--- Brief ---
Copy out exactly the lines below that run from the one holding "State.modGroup_lostLinks _ _ _" to the one holding "State.modGroup_arb _ _ _", keeping both of those lines and no others.

--- Collected data ---

····················

@[simp] theorem State.modLane_frozen (s : State) (k p : Nat) (f : Lane → Lane) : (s.modLane k p f).frozen = s.frozen := State.modGroup_frozen _ _ _

@[simp] theorem State.modLane_booted (s : State) (k p : Nat) (f : Lane → Lane) : (s.modLane k p f).booted = s.booted := State.modGroup_booted _ _ _

@[simp] theorem State.modLane_stroke (s : State) (k p : Nat) (f : Lane → Lane) : (s.modLane k p f).stroke = s.stroke := State.modGroup_stroke _ _ _

@[simp] theorem State.modLane_mem (s : State) (k p : Nat) (f : Lane → Lane) : (s.modLane k p f).mem = s.mem := State.modGroup_mem _ _ _

@[simp] theorem State.modLane_tags (s : State) (k p : Nat) (f : Lane → Lane) : (s.modLane k p f).tags = s.tags := State.modGroup_tags _ _ _

@[simp] theorem State.modLane_hostMem (s : State) (k p : Nat) (f : Lane → Lane) : (s.modLane k p f).hostMem = s.hostMem := State.modGroup_hostMem _ _ _

@[simp] theorem State.modLane_bad (s : State) (k p : Nat) (f : Lane → Lane) : (s.modLane k p f).bad = s.bad := State.modGroup_bad _ _ _

@[simp] theorem State.modLane_troots (s : State) (k p : Nat) (f : Lane → Lane) : (s.modLane k p f).troots = s.troots := State.modGroup_troots _ _ _

@[simp] theorem State.modLane_devid (s : State) (k p : Nat) (f : Lane → Lane) : (s.modLane k p f).devid = s.devid := State.modGroup_devid _ _ _

@[simp] theorem State.modLane_wrsel (s : State) (k p : Nat) (f : Lane → Lane) : (s.modLane k p f).wrsel = s.wrsel := State.modGroup_wrsel _ _ _

@[simp] theorem State.modLane_routes (s : State) (k p : Nat) (f : Lane → Lane) : (s.modLane k p f).routes = s.routes := State.modGroup_routes _ _ _

@[simp] theorem State.modLane_lostLinks (s : State) (k p : Nat) (f : Lane → Lane) : (s.modLane k p f).lostLinks = s.lostLinks := State.modGroup_lostLinks _ _ _

@[simp] theorem State.modLane_cores (s : State) (k p : Nat) (f : Lane → Lane) : (s.modLane k p f).cores = s.cores := State.modGroup_cores _ _ _

@[simp] theorem State.modLane_teams (s : State) (k p : Nat) (f : Lane → Lane) : (s.modLane k p f).teams = s.teams := State.modGroup_teams _ _ _

@[simp] theorem State.modLane_saved (s : State) (k p : Nat) (f : Lane → Lane) : (s.modLane k p f).saved = s.saved := State.modGroup_saved _ _ _

@[simp] theorem State.modLane_calls (s : State) (k p : Nat) (f : Lane → Lane) : (s.modLane k p f).calls = s.calls := State.modGroup_calls _ _ _

@[simp] theorem State.modLane_dies (s : State) (k p : Nat) (f : Lane → Lane) : (s.modLane k p f).dies = s.dies := State.modGroup_dies _ _ _

@[simp] theorem State.modLane_arb (s : State) (k p : Nat) (f : Lane → Lane) : (s.modLane k p f).arb = s.arb := State.modGroup_arb _ _ _

@[simp] theorem State.modLane_arbLast (s : State) (k p : Nat) (f : Lane → Lane) : (s.modLane k p f).arbLast = s.arbLast := State.modGroup_arbLast _ _ _

@[simp] theorem State.modLane_wotisOut (s : State) (k p : Nat) (f : Lane → Lane) : (s.modLane k p f).wotisOut = s.wotisOut := State.modGroup_wotisOut _ _ _

@[simp] theorem State.modLane_wotisSeq (s : State) (k p : Nat) (f : Lane → Lane) : (s.modLane k p f).wotisSeq = s.wotisSeq := State.modGroup_wotisSeq _ _ _

@[simp] theorem State.modLane_peerWaits (s : State) (k p : Nat) (f : Lane → Lane) : (s.modLane k p f).peerWaits = s.peerWaits := State.modGroup_peerWaits _ _ _

@[simp] theorem State.modLane_rsBuf (s : State) (k p : Nat) (f : Lane → Lane) : (s.modLane k p f).rsBuf = s.rsBuf := State.modGroup_rsBuf _ _ _

@[simp] theorem State.modLane_rsSize (s : State) (k p : Nat) (f : Lane → Lane) : (s.modLane k p f).rsSize = s.rsSize := State.modGroup_rsSize _ _ _

@[simp] theorem State.modLane_rsStat (s : State) (k p : Nat) (f : Lane → Lane) : (s.modLane k p f).rsStat = s.rsStat := State.modGroup_rsStat _ _ _

@[simp] theorem State.modLane_rsAddr (s : State) (k p : Nat) (f : Lane → Lane) : (s.modLane k p f).rsAddr = s.rsAddr := State.modGroup_rsAddr _ _ _

@[simp] theorem State.modLane_rsLen (s : State) (k p : Nat) (f : Lane → Lane) : (s.modLane k p f).rsLen = s.rsLen := State.modGroup_rsLen _ _ _

@[simp] theorem State.modLane_evStatus (s : State) (k p : Nat) (f : Lane → Lane) : (s.modLane k p f).evStatus = s.evStatus := State.modGroup_evStatus _ _ _

@[simp] theorem State.modLane_evEnable (s : State) (k p : Nat) (f : Lane → Lane) : (s.modLane k p f).evEnable = s.evEnable := State.modGroup_evEnable _ _ _

@[simp] theorem State.modLane_cxlio (s : State) (k p : Nat) (f : Lane → Lane) : (s.modLane k p f).cxlio = s.cxlio := State.modGroup_cxlio _ _ _

@[simp] theorem State.modLane_mailbox (s : State) (k p : Nat) (f : Lane → Lane) : (s.modLane k p f).mailbox = s.mailbox := State.modGroup_mailbox _ _ _

@[simp] theorem State.modLane_boxStat (s : State) (k p : Nat) (f : Lane → Lane) : (s.modLane k p f).boxStat = s.boxStat := State.modGroup_boxStat _ _ _

@[simp] theorem State.modLane_image (s : State) (k p : Nat) (f : Lane → Lane) : (s.modLane k p f).image = s.image := State.modGroup_image _ _ _

@[simp] theorem State.modLane_msix (s : State) (k p : Nat) (f : Lane → Lane) : (s.modLane k p f).msix = s.msix := State.modGroup_msix _ _ _

@[simp] theorem State.modLane_sent (s : State) (k p : Nat) (f : Lane → Lane) : (s.modLane k p f).sent = s.sent := State.modGroup_sent _ _ _

@[simp] theorem State.modLane_nonce (s : State) (k p : Nat) (f : Lane → Lane) : (s.modLane k p f).nonce = s.nonce := State.modGroup_nonce _ _ _

@[simp] theorem State.modLane_report (s : State) (k p : Nat) (f : Lane → Lane) : (s.modLane k p f).report = s.report := State.modGroup_report _ _ _

@[simp] theorem State.modLane_power (s : State) (k p : Nat) (f : Lane → Lane) : (s.modLane k p f).power = s.power := State.modGroup_power _ _ _

@[simp] theorem State.modLane_alert (s : State) (k p : Nat) (f : Lane → Lane) : (s.modLane k p f).alert = s.alert := State.modGroup_alert _ _ _

@[simp] theorem State.modLane_hostRead (s : State) (k p : Nat) (f : Lane → Lane) : (s.modLane k p f).hostRead = s.hostRead := State.modGroup_hostRead _ _ _

@[simp] theorem State.modLane_hostWaits (s : State) (k p : Nat) (f : Lane → Lane) : (s.modLane k p f).hostWaits = s.hostWaits := State.modGroup_hostWaits _ _ _

@[simp] theorem State.modLane_windows (s : State) (k p : Nat) (f : Lane → Lane) : (s.modLane k p f).windows = s.windows := State.modGroup_windows _ _ _

@[simp] theorem State.modLane_ir (s : State) (k p : Nat) (f : Lane → Lane) : (s.modLane k p f).ir = s.ir := State.modGroup_ir _ _ _

@[simp] theorem State.modLane_daddr (s : State) (k p : Nat) (f : Lane → Lane) : (s.modLane k p f).daddr = s.daddr := State.modGroup_daddr _ _ _

@[simp] theorem State.modLane_dr (s : State) (k p : Nat) (f : Lane → Lane) : (s.modLane k p f).dr = s.dr := State.modGroup_dr _ _ _

@[simp] theorem State.modLane_dvalid (s : State) (k p : Nat) (f : Lane → Lane) : (s.modLane k p f).dvalid = s.dvalid := State.modGroup_dvalid _ _ _

@[simp] theorem State.modLane_dtag (s : State) (k p : Nat) (f : Lane → Lane) : (s.modLane k p f).dtag = s.dtag := State.modGroup_dtag _ _ _

@[simp] theorem State.modLane_derror (s : State) (k p : Nat) (f : Lane → Lane) : (s.modLane k p f).derror = s.derror := State.modGroup_derror _ _ _

@[simp] theorem State.modLane_scOrder (s : State) (k p : Nat) (f : Lane → Lane) : (s.modLane k p f).scOrder = s.scOrder := State.modGroup_scOrder _ _ _

@[simp] theorem State.modLane_agenda (s : State) (k p : Nat) (f : Lane → Lane) : (s.modLane k p f).agenda = s.agenda := State.modGroup_agenda _ _ _

@[simp] theorem State.modLane_fresh (s : State) (k p : Nat) (f : Lane → Lane) : (s.modLane k p f).fresh = s.fresh := State.modGroup_fresh _ _ _

@[simp] theorem State.modLane_nextId (s : State) (k p : Nat) (f : Lane → Lane) : (s.modLane k p f).nextId = s.nextId := State.modGroup_nextId _ _ _

@[simp] theorem State.modLane_cur (s : State) (k p : Nat) (f : Lane → Lane) : (s.modLane k p f).cur = s.cur := State.modGroup_cur _ _ _

@[simp] theorem State.advance_powered (s : State) (c : Issue) : (s.advance c).powered = s.powered := State.modGroup_powered _ _ _

@[simp] theorem State.advance_frozen (s : State) (c : Issue) : (s.advance c).frozen = s.frozen := State.modGroup_frozen _ _ _

@[simp] theorem State.advance_booted (s : State) (c : Issue) : (s.advance c).booted = s.booted := State.modGroup_booted _ _ _

@[simp] theorem State.advance_stroke (s : State) (c : Issue) : (s.advance c).stroke = s.stroke := State.modGroup_stroke _ _ _

@[simp] theorem State.advance_mem (s : State) (c : Issue) : (s.advance c).mem = s.mem := State.modGroup_mem _ _ _

@[simp] theorem State.advance_tags (s : State) (c : Issue) : (s.advance c).tags = s.tags := State.modGroup_tags _ _ _

@[simp] theorem State.advance_hostMem (s : State) (c : Issue) : (s.advance c).hostMem = s.hostMem := State.modGroup_hostMem _ _ _

@[simp] theorem State.advance_bad (s : State) (c : Issue) : (s.advance c).bad = s.bad := State.modGroup_bad _ _ _

@[simp] theorem State.advance_troots (s : State) (c : Issue) : (s.advance c).troots = s.troots := State.modGroup_troots _ _ _

@[simp] theorem State.advance_devid (s : State) (c : Issue) : (s.advance c).devid = s.devid := State.modGroup_devid _ _ _

@[simp] theorem State.advance_wrsel (s : State) (c : Issue) : (s.advance c).wrsel = s.wrsel := State.modGroup_wrsel _ _ _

····················

--- Your response ---
@[simp] theorem State.modLane_lostLinks (s : State) (k p : Nat) (f : Lane → Lane) : (s.modLane k p f).lostLinks = s.lostLinks := State.modGroup_lostLinks _ _ _

@[simp] theorem State.modLane_cores (s : State) (k p : Nat) (f : Lane → Lane) : (s.modLane k p f).cores = s.cores := State.modGroup_cores _ _ _

@[simp] theorem State.modLane_teams (s : State) (k p : Nat) (f : Lane → Lane) : (s.modLane k p f).teams = s.teams := State.modGroup_teams _ _ _

@[simp] theorem State.modLane_saved (s : State) (k p : Nat) (f : Lane → Lane) : (s.modLane k p f).saved = s.saved := State.modGroup_saved _ _ _

@[simp] theorem State.modLane_calls (s : State) (k p : Nat) (f : Lane → Lane) : (s.modLane k p f).calls = s.calls := State.modGroup_calls _ _ _

@[simp] theorem State.modLane_dies (s : State) (k p : Nat) (f : Lane → Lane) : (s.modLane k p f).dies = s.dies := State.modGroup_dies _ _ _

@[simp] theorem State.modLane_arb (s : State) (k p : Nat) (f : Lane → Lane) : (s.modLane k p f).arb = s.arb := State.modGroup_arb _ _ _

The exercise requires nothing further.